What you will do
A line below contains "operandU16 a = if", and a later one contains "rw [operandU16_eq, hw, if_neg". Repeat both, with every line between them, exactly.

(Recorded data)
▬▬▬▬▬▬▬▬▬▬
/-- The polynomial has an even number of terms, so a shift keeps the parity: that of a single flipped bit stays odd. -/
theorem parity_syndrome_wireBit : ∀ i, parity (syndrome (wireBit i)) = true := by decide +kernel

/-- No two flipped bits look alike: `x` has an order above 23 modulo the polynomial. -/
theorem syndrome_wireBit_injective : Function.Injective fun i => syndrome (wireBit i) := by
  unfold Function.Injective; decide +kernel

theorem getLsbD_wireBit (i : Fin 24) (n : Nat) : (wireBit i).getLsbD n = decide (i.val = n) := by
  rw [wireBit, ← BitVec.twoPow_eq, BitVec.getLsbD_twoPow, decide_eq_true i.isLt, Bool.true_and]

/-- Setting one more bit changes nothing, or flips that bit. -/
theorem or_wireBit (e : BitVec 24) (k : Fin 24) : e ||| wireBit k = e ∨ e ||| wireBit k = e ^^^ wireBit k := by
  cases hk : e.getLsbD k
  case true =>
    refine .inl (BitVec.eq_of_getLsbD_eq fun n _ => ?_)
    rw [BitVec.getLsbD_or, getLsbD_wireBit]
    by_cases hn : k.val = n
    · simp only [← hn, hk, decide_true, Bool.true_or]
    · simp [hn]
  case false =>
    refine .inr (BitVec.eq_of_getLsbD_eq fun n _ => ?_)
    rw [BitVec.getLsbD_or, BitVec.getLsbD_xor, getLsbD_wireBit]
    by_cases hn : k.val = n
    · simp only [← hn, hk, decide_true, Bool.false_or, Bool.false_xor]
    · simp [hn]

theorem syndrome_wireBit_ne_zero (i : Fin 24) : syndrome (wireBit i) ≠ 0#8 := fun h => by
  have hodd := parity_syndrome_wireBit i
  rw [h] at hodd
  exact absurd hodd (by decide)

/-- Two different flipped bits: their syndromes differ. -/
theorem syndrome_two_ne_zero {i j : Fin 24} (hij : i ≠ j) : syndrome (wireBit i ^^^ wireBit j) ≠ 0#8 := fun h => by
  rw [syndrome_xor, BitVec.xor_eq_zero_iff] at h
  exact hij (syndrome_wireBit_injective h)

/-- Three flipped bits: the parity is odd. -/
theorem syndrome_three_ne_zero (i j k : Fin 24) : syndrome (wireBit i ^^^ wireBit j ^^^ wireBit k) ≠ 0#8 := fun h => by
  have hodd := congrArg parity h
  rw [syndrome_xor, syndrome_xor, parity_xor, parity_xor] at hodd
  simp only [parity_syndrome_wireBit] at hodd
  exact absurd hodd (by decide)

/-- Settles O17: the pattern is one, two or three different bits flipped, each with a syndrome other than 0. -/
theorem shortErrorsDetected : Obligations.ShortErrorsDetected := by
  intro w i j k
  refine mt (undetected_iff w _).mp ?_
  show syndrome (wireBit i ||| wireBit j ||| wireBit k) ≠ 0#8
  have upToTwo (a b : Fin 24) : syndrome (wireBit a ||| wireBit b) ≠ 0#8 := by
    by_cases hab : a = b
    · rw [hab, BitVec.or_self]
      exact syndrome_wireBit_ne_zero b
    · rcases or_wireBit (wireBit a) b with hor | hor <;> rw [hor]
      · exact syndrome_wireBit_ne_zero a
      · exact syndrome_two_ne_zero hab
  rcases or_wireBit (wireBit i) j with hij | hij <;> rw [hij]
  · exact upToTwo i k
  · rcases or_wireBit (wireBit i ^^^ wireBit j) k with hk | hk <;> rw [hk]
    · exact hij ▸ upToTwo i j
    · exact syndrome_three_ne_zero i j k

/-! ### The operations -/

/-- The width check of R31, on the number of the operand. -/
theorem operandU16_eq (a : DWord) :
    operandU16 a = if 65536 ≤ a.toNat then .error (.validation .width) else .ok (BitVec.ofNat 16 a.toNat) := by
  have hhi : hiWord a = 0#16 ↔ ¬ 65536 ≤ a.toNat := by
    have hlt := a.isLt
    rw [← BitVec.toNat_inj, hiWord, BitVec.extractLsb'_toNat, Nat.shiftRight_eq_div_pow, BitVec.toNat_ofNat]
    omega
  have hlo : loWord a = BitVec.ofNat 16 a.toNat := rfl
  rw [operandU16, hlo]
  simp only [hhi, ite_not]

theorem operandU16_setWidth (w : Word) : operandU16 (w.setWidth 32) = .ok w := by
  have hw : (w.setWidth 32).toNat = w.toNat := BitVec.toNat_setWidth_of_le (by decide)
  rw [operandU16_eq, hw, if_neg (Nat.not_le.mpr w.isLt), BitVec.ofNat_toNat, BitVec.setWidth_eq]

/-- An operation on a u16 operand: the width check, then one use of the engine and a result (R40, R41). -/
def onWord (f : Word → Result) (a : DWord) (s : State) : Step :=
  match operandU16 a with
  | .error e => .next (raise e s)
  | .ok w => .next (ret (f w) (crcPass w s))

theorem exec_crc8 (a : DWord) (s : State) : exec (.crc8 a) s = onWord (fun w => .u8 (crc8Word w)) a s := rfl

theorem exec_verify (a : DWord) (c : Byte) (s : State) :
    exec (.verify a c) s = onWord (fun w => .bool (crc8Word w == c)) a s := rfl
▬▬▬▬▬▬▬▬▬▬
Expected answer
    operandU16 a = if 65536 ≤ a.toNat then .error (.validation .width) else .ok (BitVec.ofNat 16 a.toNat) := by
  have hhi : hiWord a = 0#16 ↔ ¬ 65536 ≤ a.toNat := by
    have hlt := a.isLt
    rw [← BitVec.toNat_inj, hiWord, BitVec.extractLsb'_toNat, Nat.shiftRight_eq_div_pow, BitVec.toNat_ofNat]
    omega
  have hlo : loWord a = BitVec.ofNat 16 a.toNat := rfl
  rw [operandU16, hlo]
  simp only [hhi, ite_not]

theorem operandU16_setWidth (w : Word) : operandU16 (w.setWidth 32) = .ok w := by
  have hw : (w.setWidth 32).toNat = w.toNat := BitVec.toNat_setWidth_of_le (by decide)
  rw [operandU16_eq, hw, if_neg (Nat.not_le.mpr w.isLt), BitVec.ofNat_toNat, BitVec.setWidth_eq]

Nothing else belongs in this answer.